Buon lunedì, prodi seguaci!🫧

Spero che abbiate passato la prima parte delle feste invernali in maniera piacevole e che il parentame non sia stato troppo molesto: nella speranza che non siate troppo storditə dagli zuccheri, vi lascio una corposa citazione da Il femminismo non è un brand di Jennifer Guerra dove si spendono due parole molto interessanti (ma tutto il libro lo è) sulle fortune della sindrome dell’impostore.

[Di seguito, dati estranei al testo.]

/-- `DRW` XORs the sprite onto the framebuffer: a cell is toggled iff a set bit of the sprite falls on it, with
coordinates modulo 64 and 32, and `VF` is 1 iff some toggled cell was set, else 0; no other register, not `I` and no byte
of memory changes. For every x, y and n, `VF` as a coordinate and n = 0 among them (40_display.md; the operands are read
first by the spec's decision D5, and bit 7 leftmost is its D16, log 9). -/
def Obligations.DrawXorsTheSprite : Prop :=
  ∀ (s : State) (x y n : Nibble), reachesAtI s n.toNat →
    ∃ t, exec (.drw x y n) s = .next t ∧
      (∀ cx < 64, ∀ cy < 32, pixelAt t.fb cx cy =
        (pixelAt s.fb cx cy ^^ spriteCovers s (readV s x).toNat (readV s y).toNat n.toNat cx cy)) ∧
      ((∃ cx < 64, ∃ cy < 32, pixelAt s.fb cx cy = true ∧
          spriteCovers s (readV s x).toNat (readV s y).toNat n.toNat cx cy = true) → readV t regF = 1) ∧
      ((∀ cx < 64, ∀ cy < 32, pixelAt s.fb cx cy = true →
          spriteCovers s (readV s x).toNat (readV s y).toNat n.toNat cx cy = false) → readV t regF = 0) ∧
      (∀ r, r ≠ regF → readV t r = readV s r) ∧ t = { s with fb := t.fb, v := t.v } ∧ SameBytes s t

/-- Drawing the same sprite twice at registers other than `VF` restores the framebuffer (40_display.md; DSP2 and
DSP3). -/
def Obligations.DrawTwiceRestoresTheScreen : Prop :=
  ∀ (s : State) (x y n : Nibble), x ≠ regF → y ≠ regF → reachesAtI s n.toNat →
    ∃ t u, exec (.drw x y n) s = .next t ∧ exec (.drw x y n) t = .next u ∧ u.fb = s.fb

/-! ### Control transfer -/

/-- R92: `JP nnn` sets `PC` to nnn and touches nothing else. -/
def Obligations.JumpSetsPc : Prop :=
  EncodedBy 0x1000 0xF000 (fun op => .jp (opNnn op)) ∧
  (∀ (s : State) (nnn : Addr12), ∃ t, exec (.jp nnn) s = .next t ∧ t.pc.toNat = nnn.toNat ∧ OnlyPc s t)

/-- `CALL` pushes the advanced `PC` and jumps when the stack is not full; when it is, it records `StackOverflow` with the
return address and changes nothing else (41_control.md; `PC` in the faulted state is the spec's decision D7). -/
def Obligations.CallPushesTheReturnAddress : Prop :=
  ∀ (s : State) (nnn : Addr12),
    (s.stack.length < s.params.stackDepth → ∃ t, exec (.call nnn) s = .next t ∧ t.pc.toNat = nnn.toNat ∧
      t.stack = s.stack ++ [s.pc] ∧ t = { s with pc := t.pc, stack := t.stack } ∧ SameBytes s t) ∧
    (s.stack.length = s.params.stackDepth →
      exec (.call nnn) s = .next { s with fault := some (.stackOverflow s.pc) })

/-- `RET` pops the top of the stack into `PC`; on an empty stack it records `StackUnderflow` and changes nothing else
(41_control.md; `PC` in the faulted state is the spec's decision D7). -/
def Obligations.ReturnPopsIntoPc : Prop :=
  (∀ (s : State) (rest : List Word) (w : Word), s.stack = rest ++ [w] → ∃ t, exec .ret s = .next t ∧ t.pc = w ∧
    t.stack = rest ∧ t = { s with pc := t.pc, stack := t.stack } ∧ SameBytes s t) ∧
  (∀ s : State, s.stack = [] → exec .ret s = .next { s with fault := some .stackUnderflow })

/-- `CALL` followed at its target by a step's advance and `RET` restores the whole state from which the `CALL` ran, so
execution goes on after the `CALL` (41_control.md; W3). -/
def Obligations.ReturnUndoesCall : Prop :=
  ∀ (s : State) (nnn : Addr12), s.stack.length < s.params.stackDepth →
    ∃ t, exec (.call nnn) s = .next t ∧ exec .ret { t with pc := t.pc + 2 } = .next s

/-- `JP V0, nnn` sets `PC` to nnn + V0, kept whole, and touches nothing else (41_control.md; the width is the spec's
decision D3). -/
def Obligations.JumpWithOffsetAddsV0 : Prop :=
  ∀ (s : State) (nnn : Addr12), ∃ t, exec (.jpV0 nnn) s = .next t ∧
    t.pc.toNat = nnn.toNat + (readV s 0).toNat ∧ OnlyPc s t

/-! ### Skips -/

/-- The four comparison skips, their encodings (a `5xyn` or `9xyn` with n not 0 is unknown), and that each adds 2 modulo
2^16 to the advanced `PC` exactly when its condition holds, writes no register and touches no memory (42_skip.md; that a
skip does this and nothing else is the spec's decision D3, log 21). -/
def Obligations.ComparisonSkips : Prop :=
  (EncodedBy 0x3000 0xF000 (fun op => .seImm (opX op) (opKk op)) ∧
    EncodedBy 0x4000 0xF000 (fun op => .sneImm (opX op) (opKk op)) ∧
    EncodedBy 0x5000 0xF00F (fun op => .seReg (opX op) (opY op)) ∧
    EncodedBy 0x9000 0xF00F (fun op => .sneReg (opX op) (opY op))) ∧
  (∀ op : Word, (op.toNat / 4096 = 5 ∨ op.toNat / 4096 = 9) → op.toNat % 16 ≠ 0 → decode op = .error (.unknown op)) ∧
  (∀ (s : State) (x y : Nibble) (kk : Byte),
    (∃ t, exec (.seImm x kk) s = .next t ∧ OnlyPc s t ∧
      t.pc.toNat = (if (readV s x).toNat = kk.toNat then s.pc.toNat + 2 else s.pc.toNat) % 65536) ∧
    (∃ t, exec (.sneImm x kk) s = .next t ∧ OnlyPc s t ∧
      t.pc.toNat = (if (readV s x).toNat = kk.toNat then s.pc.toNat else s.pc.toNat + 2) % 65536) ∧
    (∃ t, exec (.seReg x y) s = .next t ∧ OnlyPc s t ∧
      t.pc.toNat = (if (readV s x).toNat = (readV s y).toNat then s.pc.toNat + 2 else s.pc.toNat) % 65536) ∧
    (∃ t, exec (.sneReg x y) s = .next t ∧ OnlyPc s t ∧
      t.pc.toNat = (if (readV s x).toNat = (readV s y).toNat then s.pc.toNat else s.pc.toNat + 2) % 65536))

Per lungo tempo mi sono considerata una vittima di questa sindrome [la sindrome dell’impostore]. Vivevo con la costante impressione di non meritarmi nulla e che da un momento all’altro avrei potuto perdere tutto ciò che avevo costruito. Al tempo stesso, mi sentivo in colpa perché ero incapace di godermi i miei successi o perché attribuivo alcuni miei meriti ad altre persone. Poi ho capito. Questo mio stato d’animo non c’entrava nulla con l’essere o meno vittima di una sindrome, ma andava rintracciato in altre cause, come l’essere cresciuta in una famiglia ‘working class’, lontana dai centri culturali del Paese, e aver vissuto da giovane donna in un contesto patriarcale. «La diagnosi di questa sindrome, – ha scritto Leslie Jamison sul «New Yorker», – è diventata una forza culturale che rafforza proprio il fenomeno che avrebbe dovuto curare». In altre parole, la sindrome dell’impostore finisce con l’attribuire la causa di problemi sistemici come la discriminazione di genere o razziale alla mancanza di autostima. E così la soluzione trovata da molti datori di lavoro per ovviare al problema è quella di puntare su corsi di leadership, anziché aumentare gli stipendi o le promozioni. L’articolo di Jamison si sofferma inoltre su quanto le donne nere – ma il discorso potrebbe valere anche per gli altri gruppi marginalizzati, come le donne con disabilità o migranti – si sentano estranee al concetto di sindrome dell’impostore: le loro difficoltà sul lavoro prescindono infatti dall’impegno personale o dalla ‘self confidence’, ma dipendono piuttosto dal razzismo, dall’abilismo o dalla povertà. Pensare che le donne siano svantaggiate sul lavoro perché non credono abbastanza in loro stesse è un’analisi parziale e consolatoria di un problema molto più articolato, nonché una negazione dei reali rapporti di potere. Ma la sindrome dell’impostore funziona perché non smentisce in alcun modo la retorica meritocratica, anzi sembra porvi un’ulteriore conferma: il merito esiste, come un’entità a sé, sei tu che rifiuti di prendertelo.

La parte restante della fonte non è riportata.